Why empowering teams matters as much as technology
Yet technology alone will not transform manufacturing.
Integrating AI into highly regulated manufacturing environments remains complex, requiring new industrial capabilities and employees equipped with the skills and expertise to operate these systems safely and reliably.
As in all major transformations, the success of this next-generation technology and AI-enabled innovation will ultimately depend on the people who run them. The goal isn’t to replace the workforce but to augment human expertise, to reshape, not necessarily replace, critical human oversight.
A recent report by the BCG Henderson Institute estimates that 50% to 55% of roles will be redefined by AI over the next two to three years. In the factory environment, this shifts the focus from replacing human labor to augmenting it, where AI handles routine execution while humans remain central to tasks requiring judgment, coordination and complex problem-solving. While AI identifies patterns and generates insights within complex data sets, engineers and operators interpret those insights and translate them into real-time decisions. Human oversight ensures transparency and accountability in a highly regulated environment.
As factories become more digitally enabled, roles across manufacturing are evolving. Operators increasingly monitor performance through real-time advanced analytics and dashboards. Engineers rely on digital twins and simulations to optimize processes before scaling them. Quality teams leverage algorithmic transparency and data governance frameworks to support science-based, data-driven decision-making.

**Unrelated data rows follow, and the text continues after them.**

-- ==== Sys2Proof/Tests/Slice0.lean ====
section
/-! SUPPORT. Tests of the model: commands that name a unit the part has not, words of instructions written out from their encodings,
numbers worked by hand from the spec, and for every statement with hypotheses a state and operands that meet them. -/

namespace Sys2Proof.Tests

open Sys2Proof.Machine

set_option maxRecDepth 20000
set_option Elab.async false

-- States ------------------------------------------------------------------------------------------------------------------

/-- A state with some register fields set. -/
def withRegs (l : List (Fld × Nat × Nat)) (s : State) : State := l.foldl (fun s e => s.wr e.1 e.2.1 e.2.2) s

/-- The start-up is over and the PCI Express link is up. -/
def up (s : State) : State := withRegs [(.DEV_STAT_step, 0, 10)] { s with board := { s.board with pcie := true } }

/-- Partition 0, of slices 0 and 1, served by function 1. -/
def part0 : Part :=
  { Part.absent with
    defined := true, func := 1, ctxQuota := 4, qQuota := 4, fenceQuota := 4, winQuota := 4, slices := [0, 1], octets := [0, 1],
    order := [0, 1], exts := [0], w := 1, seqQuota := 8, pgrPages := 4, pgrBase := 256, phbmBase := 0x8000, phbmFrames := 16,
    peers := [⟨7, 0, 1⟩] }

/-- Context 5 of partition 0, live, with a page table at 0x10000 that maps the first GiB of its addresses to the first GiB of the
partition's memory, pinned and writable. -/
def ctx5 : Ctx := { Ctx.free with st := 2, prt := 0, func := 1, root := some 0x10000, weight := 1, epoch := 3 }
def withPart (s : State) : State :=
  { s with map := ⟨[(0, part0)], .default⟩, pmem := [(0x10000, 0x01), (0x10001, 0x10), (0x10002, 0x01), (0x11000, 0x0B)], ctxs := [(5, ctx5)] }

/-- Gallery 0 runs task 1 of context 5 alone in its span, on a pool of zeros, with a window from 0 to 16 MiB. -/
def task1 : Sub := { Sub.none with stage := .placed, isTask := true, ctx := 5, span := 1, started := true, gals := [0] }
def runs (x : Gal) : State :=
  withRegs [(.GAL_SEQ_CTRL_run, 0, 1), (.GAL_SPAN_len, 0, 1), (.GAL_TASK_WIN_limit, 0, 0x1000000)]
    (({ State.reset with subs := [(1, task1)] }).setGal 0 { x with task := some 1, started := true })

/-- A gallery in mid-program: a scalar and an address of every sign, a result due now and one on its way. -/
def mid : Gal :=
  { Gal.idle with
    pc := 64, lcycle := 9, s := [(1, 256), (2, 0xFFFFFFFFFFFFFFF9), (3, 67)], a := [(1, 0x1000), (2, 0xFFFFFFFFFFFF), (3, 0x40000)],
    p := [(1, true)], pend := [⟨9, 0, .s 4 77, 0⟩, ⟨12, 0, .s 5 1, 0⟩] }
def quiet : Gal := { mid with pend := [] }

def always : Pred := ⟨0, false⟩
def if1 : Pred := ⟨1, false⟩

-- Slots --------------------------------------------------------------------------------------------------------------------

theorem test_canIssue : (runs mid).canIssue 0 always ∧ (runs mid).canIssue 0 if1 ∧ (runs quiet).canIssue 0 always := by
  unfold State.canIssue State.bundleDue; decide

/-- ScalarOperations: format RI with every destination field the clauses name, RDCTL with each control. -/
theorem test_ScalarOperations_met :
    (RI.ok ⟨.s0, always, 4, 0, 0xFFFFF⟩ = true ∧ RI.ok ⟨.s0, if1, 4, 0, -0x200000⟩ = true)
      ∧ ∀ k ∈ [0, 1, 2, 3], RI.ok ⟨.s0, always, 4, 0, k⟩ = true := by decide

theorem test_AddressesAndPredicates_met : RI.ok ⟨.s1, always, 6, 2, -0x2000⟩ = true ∧ RIP.ok ⟨.s1, always, 6, 2, 0x1FFF⟩ = true := by decide
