-- ==== Sys2Proof/Machine/RegMap.lean ====
section
/-! DEFINITION. Machine/RegMap.lean: the registers of the module, one address function and one definition for
each field, generated from the register tables that end the chapters of spec/ (chapters 2 to 18, 20), with the
block bases of R29 (tile windows) and R30 (global windows). -/
namespace Sys2Proof.Machine
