/-- Descriptors taken and not started complete with CANCELLED. -/
def State.cancelTaken (s : State) (g n fuel goal : Nat) : State :=
  match fuel with
  | 0 => s
  | f + 1 =>
    if (s.eng g n).next = goal then s
    else
      let got := s.takeDesc g n
      let d := got.1
      let s := got.2
      (s.xeFinish g n d xeCANCELLED 0 0).cancelTaken g n f goal

/-- ABORT of an engine. -/
def State.xeAbort (s : State) (g n : Nat) : State :=
  let drain := (s.eng g n).goal.isSome
  let goal := s.xeGoal g n
  let s := (s.eng g n).prog.foldl (fun s d => s.xeCancel g n d) s
  let s := if n ≥ 8 ∧ s.bit (XE_ENG_CFG g n) XE_ENG_CFG.assigned then s.cancelTaken g n 65536 goal else s
  let s := s.setEng g n { s.eng g n with goal := none }
  let s := if drain then s.setBit (XE_ENG_STATUS g n) XE_ENG_STATUS.drain_fallback true else s
  (s.setBit (XE_ENG_STATUS g n) XE_ENG_STATUS.halted true).replyEngine g n drain

/-- Stops an engine in a halt mode: 0 DRAIN, 1 ABORT; the others are reserved and do nothing. -/
def State.xeHalt (s : State) (g n mode : Nat) : State :=
  let x := s.eng g n
  if s.bit (XE_ENG_STATUS g n) XE_ENG_STATUS.halted ∨ mode ≥ 2 then s
  else
    let s := s.setEng g n { x with cancelled := if x.goal.isSome then x.cancelled else 0 }
    if mode = 1 then s.xeAbort g n
    else if x.goal.isSome then s
    else
      let goal := if n ≥ 8 ∧ s.bit (XE_ENG_CFG g n) XE_ENG_CFG.assigned then s.xeProducer g n else x.next
      let s := s.setBit (XE_ENG_STATUS g n) XE_ENG_STATUS.drain_fallback false
      (s.setEng g n { s.eng g n with goal := some goal, drainFrom := s.tb }).xeDrained g n

/-- XE_HALT_REQ: halt_req stops the engine in halt_mode. -/
def execXeHaltReq (g : Fin 2) (n : Fin 16) (mode : BitVec 2) (s : State) : Host.Outcome State Fault Refusal :=
  .next ((s.setFld (XE_ENG_CTRL g n) XE_ENG_CTRL.halt_mode mode.toNat).xeHalt g n mode.toNat)

/-- resume clears halted. -/
def State.xeResume (s : State) (g n : Nat) : State := s.setBit (XE_ENG_STATUS g n) XE_ENG_STATUS.halted false

/-- XE_ENG_RESUME. -/
def execXeEngResume (g : Fin 2) (n : Fin 16) (s : State) : Host.Outcome State Fault Refusal := .next (s.xeResume g n)

/-- XE_DRAIN_TIMEOUT: a DRAIN past drain_timeout proceeds as ABORT. -/
def execXeDrainTimeout (g : Fin 2) (n : Fin 16) (s : State) : Host.Outcome State Fault Refusal :=
  let x := s.eng g n
  .next (
    if x.goal.isSome ∧ s.tb ≥ x.drainFrom + s.fld (XE_ENG_CFG g n) XE_ENG_CFG.drain_timeout_ms * 100000 then s.xeAbort g n
    else s)

/-- The host engines: (group, number). -/
def hostEngines : List (Nat × Nat) := (List.range 2).flatMap (fun g => (List.range 8).map (fun k => (g, 8 + k)))

/-- Stops every host engine with ABORT (R339). -/
def State.abortEngines (s : State) : State := hostEngines.foldl (fun s e => s.xeHalt e.1 e.2 1) s

/-- A compute reset aborts every descriptor in progress that touches a tile store (R319). -/
def State.abortTileDescs (s : State) : State :=
  hostEngines.foldl (fun s e =>
    ((s.eng e.1 e.2).prog.filter (fun d => !d.tiles.isEmpty)).foldl (fun s d => s.xeCancel e.1 e.2 d) s) s

/-- The engines of a context are stopped with ABORT and assigned to it no longer. -/
def State.dropEngines (s : State) (c : Nat) : State :=
  hostEngines.foldl (fun s e =>
    let a := XE_ENG_CFG e.1 e.2
    if s.bit a XE_ENG_CFG.assigned && !s.bit a XE_ENG_CFG.device_use && s.fld a XE_ENG_CFG.ctx == c then
      (s.xeHalt e.1 e.2 1).setBit a XE_ENG_CFG.assigned false
    else s) s

end Sys2Proof.Machine
end

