/-- One step down of the gates of some protected tiles. -/
def State.lowerTiles (s : State) (l : List Nat) : State :=
  { s with power := { s.power with lowGates := l.foldl (fun g p => tset 0 g p (min 64 (tget 0 g p + 1))) s.power.lowGates } }

/-- One step up, in the reverse order: protected tiles, unprotected tiles, host transfer engines. -/
def State.raiseGates (s : State) : State :=
  let h := s.fld PWR_GATE PWR_GATE.host_gate
  let u := s.fld PWR_GATE PWR_GATE.unprot_gate
  if !s.protFull then
    { s with power := { s.power with lowGates := s.power.lowGates.foldl (fun g e => tset 0 g e.1 (e.2 - 1)) [] } }
  else
    let s := { s with power := { s.power with lowGates := [] } }
    if u < 64 then s.setFld PWR_GATE PWR_GATE.unprot_gate (u + 1)
    else if h < 64 then s.setFld PWR_GATE PWR_GATE.host_gate (h + 1)
    else s

/-- GATE_STEP_DOWN: `watts` is the 100 µs average of input power. -/
def execGateStepDown (watts : BitVec 12) (s : State) : Host.Outcome State Fault Refusal :=
  .next (
    if !s.clocked then s
    else if watts.toNat ≤ s.fld PWR_CFG PWR_CFG.limit_w then { s with power := { s.power with overSince := none } }
    else if s.gatesShut then s
    else
      let got := s.lowerFree
      let was := got.1
      let s := got.2
      let s := if was then { s with power := { s.power with overSince := none } }
        else { s with power := { s.power with overSince := some (s.power.overSince.getD s.tb) } }
      let s := if !was && s.bit PWR_STATUS PWR_STATUS.over_limit then s.lowerTiles s.protectedTiles else s
      s.gateView)

/-- GATE_STEP_UP: `watts` is the 1 ms average of input power; `ctxWatts` the 1 s averages of the contexts' power, 12 bits
each, of which the highest while a context holds streams counts (R443). -/
def execGateStepUp (watts : BitVec 12) (ctxWatts : BitVec 192) (s : State) : Host.Outcome State Fault Refusal :=
  .next (
    if !s.clocked then s
    else
      let s := s.setFld PWR_STATUS PWR_STATUS.power_w watts.toNat
      let peak := (List.range 16).foldl (fun l c =>
        if s.holdsStream c then tset 0 l c (max (tget 0 l c) (bits ctxWatts.toNat (12 * c) 12)) else l) s.power.peak
      let s := ({ s with power := { s.power with peak := peak } } : State).powerView
      let may := decide (watts.toNat * 100 < s.fld PWR_CFG PWR_CFG.limit_w * 98) && !s.gatesShut && !s.power.warm &&
        !s.bit PWR_STATUS PWR_STATUS.emergency
      (if may then s.raiseGates else s).gateView)

/-- OVER_LIMIT: the average has exceeded limit_w for 1 ms with every unprotected gate at 0. -/
def execOverLimit (s : State) : Host.Outcome State Fault Refusal :=
  .next (
    match s.power.overSince with
    | some t =>
      if s.clocked ∧ !s.bit PWR_STATUS PWR_STATUS.over_limit ∧ t + 100000 ≤ s.tb then
        ((s.setBit PWR_STATUS PWR_STATUS.over_limit true).lowerTiles s.protectedTiles).gateView.powerNote 2
      else s
    | none => s)
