/-- R66, R95, R103, R115: a halt request of mode DRAIN starts the drain of a unit that is not halted; one of mode ABORT halts
it at once. Registers other than the unit's control and status registers stay as they are, and memory does.
R66, R95, R103, R115: a resume clears `halted` of a unit of a tile that is not fenced, and changes nothing else; on a fenced
tile it changes nothing. -/
def Obligations.UnitHalts : Prop :=
  (∀ (s : State) (p : Tile) (n : Fin 4) (c : BitVec 2 → Instr) (ctl : Nat) (h : HaltRegs),
    (c, ctl, h) ∈ ([(Instr.meHaltReq p, ME_CTRL p, haltMe p), (Instr.vspHaltReq p, VSP_CTRL p, haltVsp p),
      (Instr.suHaltReq p, SU_CTRL p, haltSu p), (Instr.agHaltReq p n, AG_CTRL p n, haltAg p n)] :
        List ((BitVec 2 → Instr) × Nat × HaltRegs)) →
    s.isHalted h = false →
    (∃ t, exec (c 0) s = .next t ∧ t.isHalting h = true ∧ t.isHalted h = false ∧ s.onlyRegs t [ctl, h.status]) ∧
    (∃ t, exec (c 1) s = .next t ∧ t.isHalting h = false ∧ t.isHalted h = true ∧ s.sameMem t ∧ s.regsBut t [ctl, h.status])) ∧
  (∀ (s : State) (p : Tile) (n : Fin 4) (c : Instr) (h : HaltRegs),
    (c, h) ∈ [(Instr.meResume p, haltMe p), (Instr.vspResume p, haltVsp p), (Instr.suResume p, haltSu p),
      (Instr.agResume p n, haltAg p n)] →
    (s.fenced p = false → ∃ t, exec c s = .next t ∧ t.isHalted h = false ∧ s.onlyRegs t [h.status]) ∧
    (s.fenced p = true → exec c s = .next s))

/-- R66, R95, R103, R115: a unit that is halting is halted when its drain completes; a drain that takes too long ends as ABORT with
drain_fallback. The matrix engine's emission of complete entries at the end of a drain is SLICE_SET_EMIT's: here it has none.
R114: AG_RESTART sets the active slot's program of a generator back to its first iteration. -/
def Obligations.UnitDrainsAndRestarts : Prop :=
  (∀ (s : State) (p : Tile) (n : Fin 4) (u : UnitId) (h : HaltRegs),
    (u, h) ∈ [(UnitId.me, haltMe p), (UnitId.vsp, haltVsp p), (UnitId.su, haltSu p), (UnitId.ag n, haltAg p n)] →
    s.isHalting h = true →
    ((s.meU p).acc.any (fun e => e.2.done) = false → (s.agP p n (s.slot p)).awaiting = false →
      ∃ t, exec (.unitHaltComplete p u) s = .next t ∧ t.isHalting h = false ∧ t.isHalted h = true ∧ s.sameMem t ∧
        s.regsBut t [h.status]) ∧
    (∃ t, exec (.unitDrainTimeout p u) s = .next t ∧ t.isHalting h = false ∧ t.isHalted h = true ∧
      t.bit h.fault h.fallback = true ∧ s.sameMem t ∧ s.regsBut t [h.status, h.fault])) ∧
  (∀ (s : State) (p : Tile) (n : Fin 4), ∃ t, exec (.agRestart p n) s = .next t ∧
    t.bit (AG_STATUS p n) AG_STATUS.done = false ∧ t.bit (AG_STATUS p n) AG_STATUS.stopped = false ∧
    (t.agP p n (s.slot p)).pos = [0, 0, 0, 0, 0, 0] ∧ (t.agP p n (s.slot p)).ended = false ∧ s.sameMem t ∧
    s.regsBut t [AG_STATUS p n])

/-- R69: fault injection acts on a tile that is UNTESTED or out of service under a test, and elsewhere does nothing.
R94: a write of VSP_LANE_DISABLE that disables at most one group while the pipeline is not busy is taken; any other is
discarded with config_fault. -/
def Obligations.UnitSettings : Prop :=
  (∀ (s : State) (p : Tile) (c : Instr) (f : Field),
    (c, f) ∈ [(Instr.injectCheck p, ME_CTRL.inject_check), (Instr.injectCombine p, ME_CTRL.inject_combine)] →
    ((s.fld (HLTH_TILE p) HLTH_TILE.state = 0 ∨ s.bit (HLTH_TILE p) HLTH_TILE.in_test = true) →
      ∃ t, exec c s = .next t ∧ t.bit (ME_CTRL p) f = true ∧ s.onlyRegs t [ME_CTRL p]) ∧
    (s.fld (HLTH_TILE p) HLTH_TILE.state ≠ 0 → s.bit (HLTH_TILE p) HLTH_TILE.in_test = false → exec c s = .next s)) ∧
  (∀ (s : State) (p : Tile) (v : BitVec 64),
    (((List.range 8).countP (fun i => bitOf (VSP_LANE_DISABLE.group_disable.get v) i) ≤ 1 ∧
        s.bit (VSP_STATUS p) VSP_STATUS.busy = false) →
      ∃ t, exec (.vspLaneDisable p v) s = .next t ∧
        t.fld (VSP_LANE_DISABLE p) VSP_LANE_DISABLE.group_disable = VSP_LANE_DISABLE.group_disable.get v ∧
        t.fld (VSP_STATUS p) VSP_STATUS.groups_enabled = 255 - VSP_LANE_DISABLE.group_disable.get v ∧
        s.onlyRegs t [VSP_LANE_DISABLE p, VSP_STATUS p]) ∧
    (¬ ((List.range 8).countP (fun i => bitOf (VSP_LANE_DISABLE.group_disable.get v) i) ≤ 1 ∧
        s.bit (VSP_STATUS p) VSP_STATUS.busy = false) →
      ∃ t, exec (.vspLaneDisable p v) s = .next t ∧ t.bit (VSP_FAULT p) VSP_FAULT.config_fault = true ∧
        s.onlyRegs t [VSP_FAULT p]))
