/-! ## setVsp -/

@[simp] theorem State.setVsp_pending {p u} : (s.setVsp p u).pending = s.pending := rfl
@[simp] theorem State.setVsp_freeCtr {p u} : (s.setVsp p u).freeCtr = s.freeCtr := rfl
@[simp] theorem State.setVsp_part {p u} : (s.setVsp p u).part = s.part := rfl
@[simp] theorem State.setVsp_regs {p u} : (s.setVsp p u).regs = s.regs := rfl
@[simp] theorem State.setVsp_mem {p u} : (s.setVsp p u).mem = s.mem := rfl
@[simp] theorem State.setVsp_lost {p u} : (s.setVsp p u).lost = s.lost := rfl
@[simp] theorem State.setVsp_ue {p u} : (s.setVsp p u).ue = s.ue := rfl
@[simp] theorem State.setVsp_me {p u} : (s.setVsp p u).me = s.me := rfl
@[simp] theorem State.setVsp_vsp {p u} : (s.setVsp p u).vsp = tset {} s.vsp p u := rfl
@[simp] theorem State.setVsp_ag {p u} : (s.setVsp p u).ag = s.ag := rfl
@[simp] theorem State.setVsp_agFifo {p u} : (s.setVsp p u).agFifo = s.agFifo := rfl
@[simp] theorem State.setVsp_mu {p u} : (s.setVsp p u).mu = s.mu := rfl
@[simp] theorem State.setVsp_popped {p u} : (s.setVsp p u).popped = s.popped := rfl
@[simp] theorem State.setVsp_foldEob {p u} : (s.setVsp p u).foldEob = s.foldEob := rfl
@[simp] theorem State.setVsp_net {p u} : (s.setVsp p u).net = s.net := rfl
@[simp] theorem State.setVsp_eps {p u} : (s.setVsp p u).eps = s.eps := rfl
@[simp] theorem State.setVsp_reorder {p u} : (s.setVsp p u).reorder = s.reorder := rfl
@[simp] theorem State.setVsp_signals {p u} : (s.setVsp p u).signals = s.signals := rfl
@[simp] theorem State.setVsp_ctxs {p u} : (s.setVsp p u).ctxs = s.ctxs := rfl
@[simp] theorem State.setVsp_entries {p u} : (s.setVsp p u).entries = s.entries := rfl
@[simp] theorem State.setVsp_tl {p u} : (s.setVsp p u).tl = s.tl := rfl
@[simp] theorem State.setVsp_taken {p u} : (s.setVsp p u).taken = s.taken := rfl
@[simp] theorem State.setVsp_waiting {p u} : (s.setVsp p u).waiting = s.waiting := rfl
@[simp] theorem State.setVsp_allocs {p u} : (s.setVsp p u).allocs = s.allocs := rfl
@[simp] theorem State.setVsp_enrolled {p u} : (s.setVsp p u).enrolled = s.enrolled := rfl
@[simp] theorem State.setVsp_weightKeys {p u} : (s.setVsp p u).weightKeys = s.weightKeys := rfl
@[simp] theorem State.setVsp_engines {p u} : (s.setVsp p u).engines = s.engines := rfl
@[simp] theorem State.setVsp_mctl {p u} : (s.setVsp p u).mctl = s.mctl := rfl
@[simp] theorem State.setVsp_health {p u} : (s.setVsp p u).health = s.health := rfl
@[simp] theorem State.setVsp_store {p u} : (s.setVsp p u).store = s.store := rfl
@[simp] theorem State.setVsp_sec {p u} : (s.setVsp p u).sec = s.sec := rfl
@[simp] theorem State.setVsp_ports {p u} : (s.setVsp p u).ports = s.ports := rfl
@[simp] theorem State.setVsp_egress {p u} : (s.setVsp p u).egress = s.egress := rfl
@[simp] theorem State.setVsp_ingress {p u} : (s.setVsp p u).ingress = s.ingress := rfl
@[simp] theorem State.setVsp_joins {p u} : (s.setVsp p u).joins = s.joins := rfl
@[simp] theorem State.setVsp_time {p u} : (s.setVsp p u).time = s.time := rfl
@[simp] theorem State.setVsp_power {p u} : (s.setVsp p u).power = s.power := rfl
@[simp] theorem State.setVsp_sb {p u} : (s.setVsp p u).sb = s.sb := rfl
@[simp] theorem State.setVsp_boot {p u} : (s.setVsp p u).boot = s.boot := rfl
@[simp] theorem State.setVsp_wdt {p u} : (s.setVsp p u).wdt = s.wdt := rfl
@[simp] theorem State.setVsp_smp {p u} : (s.setVsp p u).smp = s.smp := rfl
@[simp] theorem State.setVsp_tap {p u} : (s.setVsp p u).tap = s.tap := rfl
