theorem State.eventAt_reach {s0 x1 x2 x3 x4} (f0 : Reach r s0) :
    Reach r (State.eventAt s0 x1 x2 x3 x4) := by
  unfold State.eventAt
  extract_lets v0 v1 t2 v3 t4 t5 t6
  clear_value v0 v1
  have h7 : Reach r t2 := .upd f0
  clear_value t2
  have h8 : Reach r t4 := State.put_reach h7
  clear_value t4
  have h9 : Reach r t5 := ite_k (Reach r) (State.addMod_reach h8) h8
  clear_value t5
  have h10 : Reach r t6 := State.put_reach h9
  clear_value t6
  exact State.drdy_reach h10

theorem State.event_reach {s0 x1 x2 x3} (f0 : Reach r s0) :
    Reach r (State.event s0 x1 x2 x3) := by
  unfold State.event
  exact State.eventAt_reach f0

theorem State.summaryView_reach {s0} (f0 : Reach r s0) :
    Reach r (State.summaryView s0) := by
  unfold State.summaryView
  extract_lets v0 v1 t2 t3 t4 t5
  clear_value v0 v1
  have h6 : Reach r t2 := State.setFld_reach f0
  clear_value t2
  have h7 : Reach r t3 := State.setFld_reach h6
  clear_value t3
  have h8 : Reach r t4 := State.setFld_reach h7
  clear_value t4
  have h9 : Reach r t5 := State.setFld_reach h8
  clear_value t5
  exact State.setFld_reach h9

theorem State.publish_reach {s0} (f0 : Reach r s0) :
    Reach r (State.publish s0) := by
  unfold State.publish
  extract_lets t0 v1 t2
  have h3 : Reach r t0 := State.summaryView_reach f0
  clear_value t0 v1
  have h4 : Reach r t2 := State.setFld_reach h3
  clear_value t2
  exact State.event_reach h4

theorem State.linkError_reach {s0 x1 x2 x3 x4} (f0 : Reach r s0) :
    Reach r (State.linkError s0 x1 x2 x3 x4) := by
  unfold State.linkError
  exact State.event_reach f0

/-! ## Mesh -/

theorem State.onAlternate_reach {s0 x1} (f0 : Reach r s0) :
    Reach r (State.onAlternate s0 x1) := by
  unfold State.onAlternate
  refine foldl_k (Reach r) f0 ?_
  intro t0 h1 d2
  refine ite_k (Reach r) ?_ h1
  extract_lets v3
  clear_value v3
  exact State.setBit_reach h1

theorem State.setFence_reach {s0 x1 x2 x3} (f0 : Reach r s0) :
    Reach r (State.setFence s0 x1 x2 x3) := by
  unfold State.setFence
  refine ite_k (Reach r) ?_ ?_
  · extract_lets t0
    have h1 : Reach r t0 := State.setFld_reach f0
    clear_value t0
    exact State.onAlternate_reach (State.setFld_reach h1)
  · extract_lets t2
    have h3 : Reach r t2 := State.setFld_reach f0
    clear_value t2
    exact State.setFld_reach h3

theorem State.rtFault_reach {s0 x1 x2 x3 x4} (f0 : Reach r s0) :
    Reach r (State.rtFault s0 x1 x2 x3 x4) := by
  unfold State.rtFault
  exact State.logOnce_reach (State.setBit_reach f0)

theorem State.rtNack_reach {s0 x1 x2 x3} (f0 : Reach r s0) :
    Reach r (State.rtNack s0 x1 x2 x3) := by
  unfold State.rtNack
  refine ite_k (Reach r) f0 ?_
  extract_lets v0 t1
  clear_value v0
  have h2 : Reach r t1 := State.addSat_reach f0
  clear_value t1
  exact .upd h2

theorem State.netDrop_reach {s0 x1} (f0 : Reach r s0) :
    Reach r (State.netDrop s0 x1) := by
  unfold State.netDrop
  exact .upd f0

theorem State.linkFlits_reach {s0 x1 x2 x3} (f0 : Reach r s0) :
    Reach r (State.linkFlits s0 x1 x2 x3) := by
  unfold State.linkFlits
  exact ite_k (Reach r) f0 (State.addWrap_reach f0)

theorem State.netHop_reach {s0 x1 x2 x3 x4} (f0 : Reach r s0) :
    Reach r (State.netHop s0 x1 x2 x3 x4) := by
  unfold State.netHop
  extract_lets v0 v1
  clear_value v0 v1
  exact State.linkFlits_reach (.upd f0)

theorem State.netLocal_reach {s0 x1 x2 x3 x4} (f0 : Reach r s0) :
    Reach r (State.netLocal s0 x1 x2 x3 x4) := by
  unfold State.netLocal
  refine ite_k (Reach r) (.upd f0) ?_
  refine ite_k (Reach r) (State.rtNack_reach (State.netDrop_reach f0)) ?_
  extract_lets v0 t1
  clear_value v0
  have h2 : Reach r t1 := State.rtFault_reach (State.addSat_reach (State.netDrop_reach f0))
  clear_value t1
  exact ite_k (Reach r) (.upd f0) (State.signal_reach h2)

theorem State.netCopies_reach {s0 x1 x2 x3} (f0 : Reach r s0) :
    Reach r (State.netCopies s0 x1 x2 x3) := by
  unfold State.netCopies
  refine foldl_k (Reach r) f0 ?_
  intro t0 h1 d2
  refine ite_k (Reach r) h1 ?_
  refine ite_k (Reach r) ?_ ?_
  · extract_lets v3
    clear_value v3
    exact .upd h1
  · refine ite_k (Reach r) (State.signal_reach (State.rtFault_reach h1)) ?_
    extract_lets v4 v5
    clear_value v4 v5
    exact State.linkFlits_reach (.upd h1)

theorem State.routeDo_reach {s0 x1 x2 x3 x4 x5} (f0 : Reach r s0) :
    Reach r (State.routeDo s0 x1 x2 x3 x4 x5) := by
  unfold State.routeDo
  split
  · rename_i d0
    exact f0
  · rename_i d1 d2
    exact State.netCopies_reach (State.netDrop_reach f0)
  · rename_i d3 d4 d5
    extract_lets t6 t7 t8
    have h9 : Reach r t6 := State.rtFault_reach (State.netDrop_reach f0)
    clear_value t6
    have h10 : Reach r t7 := ite_k (Reach r) (State.addSat_reach h9) h9
    clear_value t7
    have h11 : Reach r t8 := ite_k (Reach r) (State.signal_reach h10) h10
    clear_value t8
    exact ite_k (Reach r) h11 (State.rtNack_reach h11)
  · rename_i d12 d13 d14
    extract_lets t15
    have h16 : Reach r t15 := ite_k (Reach r) (State.addSat_reach f0) f0
    clear_value t15
    exact ite_k (Reach r) (State.netLocal_reach h16) (State.netHop_reach h16)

Data literacy, digital risk awareness and critical reasoning are rapidly becoming core capabilities for the industrial workforce.
Turning transformation into collective progress
Scaling intelligent manufacturing will require coordinated action across industry, education systems and governments, to develop the skills needed to operate the factory of the future.
Pharmaceutical companies must invest in digital capabilities across their organizations, fostering innovation and collaboration among research and scientists, process and data engineers, and operational leaders. Equally important is building an integrated approach with suppliers and original equipment manufacturers to create a smart, AI-enabled ecosystem that supports increasingly resilient, agile and cost-effective supply chains.
Engineering schools and vocational programs have the opportunity to further integrate AI, data analytics and digital manufacturing into their core curricula while promoting partnerships with industry.
And finally, governments play a critical role by supporting industrial innovation ecosystems and investing in large-scale reskilling initiatives that accelerate the transition toward intelligent and future-ready industrial networks.
When industry, academia and policymakers move together, the conditions for manufacturing excellence and resilient supply chains can emerge far more quickly. The opportunity now is to elevate manufacturing and supply to a defining pillar of health care innovation, enabled by AI and increasingly driven by data. As we face increasing geopolitical tensions and growing therapeutic complexity, resilient manufacturing systems are becoming essential to public health.
And the time is now. This is the time to shape the future and define what modern health care manufacturing can — and will need to — become.
Brendan O'Callaghan is the executive vice president of manufacturing and supply at Sanofi.
References
1. McKinsey & Company. The State of AI in 2025: Agents, Innovation, and Transformation. November 5, 2025.
2. NVIDIA. State of AI in Healthcare and Life Sciences: 2026 Trends. 2026.